There were several votes on which I was truely conflicted, but ended up just doing it (these people for example). One vote, though, that I was not conflicted at all with regarding Salt Lake County Mayor, Peter Corroon. I've had the benefit, as a volunteer, to work with many of the people at the county for more than a couple years now. It's one thing to respect a man from what you read in the news; it's another to find unsolicited praise from his employees. This is a man I've come to respect, one I trust with my tax dollars and one that makes the label of politician sound honorable. I'm Scot and I agree with this message; vote Corroon.
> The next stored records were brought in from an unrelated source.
/-- A member that holds a flash of its own keeps a mirror log there: strapped lead or standby, its flash readable,
and no yield with FLASH or IMG_FORMAT in this start (R445). -/
def State.takeMirror (s : State) (e : StartEnv) : State :=
  if !s.pk.lead && (s.pk.strap == 1 || s.pk.strap == 2) && e.flashOk && e.readOk && !s.life.mirrorOff then
    let s1 := s.withLog e.flash
    { s1 with life := { s1.life with mirror := true } }
  else s

/-- GRADE from the enrolment data of the chiplet's record (R336, R352). -/
def State.takeGrade (s : State) : State :=
  match idRecord s.site.image 2 s.pk.id.toNat with
  | some o => s.onPk fun p => { p with grade := spareGrade s.site.image o }
  | none => s

/-- Step 12 once the image is in place: enrolment, then the owner binding (R402, R404, R407, R409, R410). -/
def W.enrol (w : W) (e : StartEnv) : W :=
  let m := w.s.site.image
  let pub := enrolPub m w.s.pk.id.toNat
  let check := ((enrolRec m w.s.pk.id.toNat).drop 104).take 32
  if !w.s.enrolled e then w.haltAt 0xD 0
  else match w.s.seedOf (w.s.helperHere e) with
    | none => (w.on (·.onVault fun v => { v with pufFresh := false })).haltAt 0xD 0
    | some seed =>
      let w1 := w.on fun s => (s.fillLatch seed).takeGrade
      if natToBytes 32 (Config.seedCheck seed).toNat ≠ check then w1.haltAt 0xD 0
      else
        let rs := w.s.ownRecords e
        let own := (bodiesOf rs 5).filter fun r => sub r 0 8 == e.serial.toNat
        let bind := bindingOf pub own
        match bindingTest (ownerSect m) (sha256 pub) (imgSeq m) bind with
        | none => w1.sigFail
        | some pending =>
          (w1.on fun s => (s.keysLive e seed bind pending (own.any fun r => !bindSigned pub r)).loadCounts
            (bodiesOf rs 1).getLast?).done 12

/-- Step 12. The image area is written first; then a member checks its share (R340, R341). A read error of the
lead's flash halts. -/
def W.share (w : W) (e : StartEnv) : W :=
  let lead := w.s.pk.lead
  if lead && !e.readOk then w.haltHere 4 0
  else
    let w1 := if lead then w else w.on fun s => (s.withImage (imageOf e.share)).takeMirror e
    let w2 := w1.on (·.storeImage e)
    let m := w1.s.site.image
    if lead then w2.enrol e
    else if !imgHeaderOk m (2 ^ 28) then w2.haltHere 5 0
    else if !imgDirOk m then w2.haltHere 5 0xFFFF
    else if !imgSigned m then w2.sigFail
    else match imgBadDigest m with
      | some t => w2.haltHere 5 t
      | none => w2.enrol e

/-! ## Steps 13 to 17: self-test, sites, settings, firmware (R15, R23-R26, R229, R232, R337, R341) -/

/-- Sites of a region passed through `f`. -/
def State.onSites (s : State) (r : Region) (f : Sites → Sites) : State :=
  { s with site := { s.site with regions := vmod s.site.regions r f } }

/-- Every region. -/
def allRegions : List Region := (List.range 8).map (fin 7)

/-- The isthmus lets a site work: no group that serves it has two failed bonds (R14, R15). -/
def siteLinked (bonds : List (Nat × Nat)) (r s : Nat) : Bool :=
  !((bondGroups bonds).any fun g => !groupWorks bonds g && Config.isthServes g == .site r s)

/-- Shared logic that the isthmus fails: its region, or 0xFF for the whole chiplet (R15, R347). -/
def isthFault (bonds : List (Nat × Nat)) : Option Nat :=
  ((bondGroups bonds).filter fun g => !groupWorks bonds g).findSome? fun g => match Config.isthServes g with
    | .site _ _ => none
    | .region r => some r
    | .chip => some 0xFF

/-- Sites of a region that pass: those of the self-test that the isthmus reaches (R15, R23). -/
def sitesPass (e : StartEnv) (r : Region) : BitVec 9 :=
  (List.range 9).foldl (fun x i => if siteLinked e.bonds r.1 i then x else setBit x i false) (e.sitesOk.getD r.1 0)

/-- Step 13: memories zeroed, base-tier self-test, the isthmus, and sites 0 to 7 (R15, R23, R229, R232). -/
def W.selfTest (w : W) (e : StartEnv) : W :=
  let w1 := w.on fun s =>
    let s1 := s.zeroLagoon.zeroShoal
    let s2 := { s1 with site := { s1.site with bonds := e.bonds } }
    allRegions.foldl (fun s r => s.onSites r fun _ => ⟨0, 0xFF, sitesPass e r &&& 0xFF⟩) s2
  match e.baseFail, isthFault e.bonds with
  | some x, _ => w1.haltAt 0x10 x.toNat
  | none, some x => w1.haltAt 0xE x
  | none, none => w1.done 13

/-- Sites of a region that passed. -/
def Sites.passes (x : Sites) : Nat := popCount 9 x.pass.toNat

/-- Step 14: site 8 where a site of 0-7 failed; seven must pass (R23, R24). -/
def W.reserveTest (w : W) (e : StartEnv) : W :=
  let w1 := w.on fun s => allRegions.foldl (fun s r => s.onSites r fun x =>
    if x.pass = 0xFF then x
    else { x with tested := 0x1FF, pass := x.pass ||| (sitesPass e r &&& 0x100) }) s
  match allRegions.find? fun r => decide ((w1.s.site.regions.get r).passes < 7) with
  | some r => w1.haltAt 0xF r.1
  | none => w1.done 14

/-- Clusters of a region settled and counted (R23, R26, R435). -/
def State.settleRegion (s : State) (r : Region) : State :=
  let x := s.site.regions.get r
  let n := min 8 x.passes
  let s1 := s.onSites r fun x => { x with clusters := BitVec.ofNat 4 n }
  let s2 := if x.pass.getLsbD 8 then s1.count (fin 63 (44 + r.1)) 1 else s1
  if n = 7 then s2.count (fin 63 (52 + r.1)) 1 else s2

/-- Router links: hub, other row, west and east in the 2 × 4 mesh (R233, R252). -/
def routerLinks (r : Region) : BitVec 4 :=
  BitVec.ofNat 4 (8 + 4 + (if 0 < r.1 % 4 then 2 else 0) + (if r.1 % 4 < 3 then 1 else 0))

/-- Step 15 (R23, R26, R268, R352). -/
def State.settleMaps (s : State) : State :=
  let s1 := allRegions.foldl (fun s r => (s.settleRegion r).onFerry r fun y => { y with links := routerLinks r }) s
  let s2 := if s.isthDiff = 0 then s1 else s1.count 35 1
  allBundles.foldl (fun s b => if (s.bundle b).counted || decide (7 ≤ (s.bundle b).step) then s.compareMaps b else s) s2

/-- The settings of this chiplet, in list order; then WAYS once more (R337, R345). -/
def W.settings (w : W) : W :=
  let mine := (imgSettings w.s.site.image).filter fun x => setChip x w.s.pk.id.toNat
  (mine.foldl (fun w x => w.ctlWrite (setBlock x) (setOffset x) (if setWide x then 8 else 4) (setValue x)) w).on
    (·.mapStacks)

/-- Every region controller's SRAM takes RCFW at address 0, where the controller is entered (R333, R341). -/
def State.loadFirmware (s : State) : State :=
  let fw := match imgSect s.site.image 5 with
    | some x => memWriteN [] 0 (sectBytes s.site.image x)
    | none => []
  { s with regions := s.regions.map fun x => { x with sram := fw }, site := { s.site with fwStarted := 0xFF } }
Anyway, I resisted voting early last year because I like the ritual of election day. But I had a meeting at the county building and thought I better just do it. What if I get sick? I'm glad now I did it and hope others take advantage of it as well (for Salt Lake county residents).

Boy, won't I look stupid though if tomorrow Obama comes out with a proposed Gay Labor Camp Initiative to solve our economic woes?

Tuesday, October 21, 2008

S

Time rolls down the hill of order, they say... or they might?

No one has, for example, seen a shattered window reassemble assemble itself, and if we did we’d assume we were watching the world rewind, and for good reason. There are simply many more ways a system can be chaotic rather than ordered, and thus, with each time step, black holes decay, carcinogenic replication errors become more likely, and our i-pod ear buds become more tangled in our pockets.

Damnable entropy.

There is no truly irreversible action, in the universe or in our relationships. Everything leaves a mark. It takes energy to melt and reform a shattered window. It takes great effort to even approximate a fraction of justice after an injustice. For some crimes, the act is truly irreversible in any sense. Regardless, all work spreads more entropy. Thank goodness the earth has a tiny water wheel placed into the stream of solar energy radiating into the void, else we’d be... well, we’d not.

Anyway :-), these are the sorts of things my mind wanders to when considering the feeling that something irreversible has happened. I’ve been feeling like this business with the LDS church, Proposition 8, and my family has broken something, irreversibly. With their aims, ads, accusations, ominous predictions, and even literal demonization of my family, that pro prop-8 team of churches has put out a lot of energy, and, by it, many stones were thrown through my extended family and our relationships with LDS friends. By the laws of chance and nature, by the thermodynamics of interpersonal relationships, something valuable and intricate was bound to be broken, right?

I think it has.

I just don’t see some people the same now. I love them; I’ll be polite, but I don’t feel for them what I used to, knowing what they supported being done to my husband and children, acting on orders or not, feeling love and righteousness and good about it or not. They hope to debase and harm in very real terms my family and then think asking for respect for their faith, their motivation sounds near reasonable? You can shoot into a man’s home, hope he understands, and complain if he comes out and decks you? The excuse being you feel, with all your heart, that God wants and will reward you for shooting guns into people’s homes? That’s not an excuse; it’s a statement of guilt, selfishness, and lack of regret.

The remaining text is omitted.